Oooh, wonder if my Home Depot would do the same. Thanks for the tip


----------



## SimplyJenn (Jul 29, 2010)

Forgot to mention that the guy says that they throw the boards underneath where the wood is sold until time to trash them. For example if there is plywood (or other wood) it is stored sitting on top of the orange metal frames and there is about a 6" or so space between that and the floor. That is where they go until trash time. 

J


----------



## HallowSusieBoo (Aug 11, 2009)

One Ghouls trash . . .! Thanks for the tip!! We need all the tips we can get, right?! Seriously - 90 days to go!!!! EEEK!


----------



## SimplyJenn (Jul 29, 2010)

*Lowe's Has the same wood/boards free also!*

I went to Lowe's this morning and learned that they too use those boards pictured above. I am sure it is the same at all lumber places. 
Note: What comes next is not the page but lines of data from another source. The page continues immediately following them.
-- ==== Sys2Proof/Machine/Keys.lean ====
section
/-! DEFINITION. The keys of the SEC domain and of the owner record, and the attested state (R423, R424, R429, R434). -/

namespace Sys2Proof.Machine

/-- ASCII bytes. -/
def ascii (s : String) : List Byte := s.toList.map (fun c => BitVec.ofNat 8 c.toNat)

/-- n bytes of a record from an offset. -/
def slice (bs : List Byte) (off n : Nat) : List Byte := (bs.drop off).take n
/-- A little-endian field of a record. -/
def fieldAt (bs : List Byte) (off n : Nat) : Nat := leNat (slice bs off n)
def allZero (bs : List Byte) : Bool := bs.all (fun b => decide (b = 0))

/-- The root key, as it was reconstructed (R423). -/
def rootKey : List Byte := Config.pufRoot.getD []
/-- The Ed448 identity seed and public key. -/
def idSeed : List Byte := shake256 (ascii "RLTM-IDS" ++ rootKey) 57
def idPublic : List Byte := Config.ed448Public idSeed
/-- The X448 private and public keys. -/
def kxPrivate : List Byte := shake256 (ascii "RLTM-KXS" ++ rootKey) 56
def kxPublic : List Byte := Config.x448Public kxPrivate
/-- The module identity digest. -/
def idDigest : List Byte := shake256 (ascii "RLTM-MID" ++ idPublic) 32

namespace State

/-- The owner key, the recipe signing key of a slot, the line-software key and the debug key (R429). -/
def ownerKey (s : State) : List Byte := slice s.sec.owner 0x28 57
def recipeKey (s : State) (n : Nat) : List Byte := slice s.sec.owner (0x64 + 57 * n) 57
def lineKey (s : State) : List Byte := slice s.sec.owner 0x148 57
def debugKey (s : State) : List Byte := slice s.sec.owner 0x181 57
/-- A flag of the owner record: 0 REQUIRE_OWNER_FW, 1 ALLOW_DEBUG2, 2 ALLOW_RELTUM_DEBUG. -/
def ownerFlag (s : State) (b : Nat) : Bool := decide (fieldAt s.sec.owner 0x61 1 / 2 ^ b % 2 = 1)

/-- Whether a Reltum ROM key verifies a signature. -/
def romVerify (msg sig : List Byte) : Bool :=
  Config.ed448Verify (Config.romKey 0) msg sig || Config.ed448Verify (Config.romKey 1) msg sig ||
  Config.ed448Verify (Config.romKey 2) msg sig || Config.ed448Verify (Config.romKey 3) msg sig

/-- Resident recipes, by ascending polder and then index. -/
def residentRecipes (s : State) : List Recipe :=
  s.recipes.filterMap (fun (p : Nat × Option Recipe) => match p.2 with | some r => if r.residentAt then some r else none | none => none)

/-- An encrypted recipe is resident. -/
def encResident (s : State) : Bool := s.residentRecipes.any (fun r => r.encrypted)

/-- The attested state (R434): the report's bytes from 0xBC to 0x124 but for module time and EPOCH. -/
def attested (s : State) : List Byte :=
  leBytes 4 (fieldAt s.sec.header 8 4) ++ padTo 32 (slice s.sec.header 0x18 32) ++ leBytes 2 arithRev ++ leBytes 1 s.sec.state ++
  leBytes 1 s.sec.debug ++ leBytes 4 s.sec.svn.toNat ++ leBytes 4 s.sec.gen.toNat ++ leBytes 4 s.sec.token.toNat ++
  (if s.sec.state = 2 then shake256 s.ownerKey 32 else List.replicate 32 0) ++ leBytes 2 s.vig.boots.toNat ++ leBytes 2 s.vig.powerOns.toNat ++
  leBytes 1 (flagBit 0 s.sealed + flagBit 1 (64 < s.residentRecipes.length)) ++ leBytes 3 0

/-- A code of the security chapter: its status register, and the event ring and the Hexkeug record for classes 5 and 6;
a class 1 code enters the configuration report (R441). -/
def secCode (s : State) (code : Half) : State :=
  if codeClass code = 1 then (s.reportSubject code 2 0).last code 0x0D 0 else s.raise code 0x0D 0

end State
end Sys2Proof.Machine
end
When you go into lumber if the wood is still "packaged" with the straps around them (on the shelf) you will see those pieces of support wood on the bottom of the pile. Those are the throw aways I showed you above. 

It's a nice piece of wood, can make stakes or fence or ANYTHING out of and it won't cost you but the gas to get there.

J


----------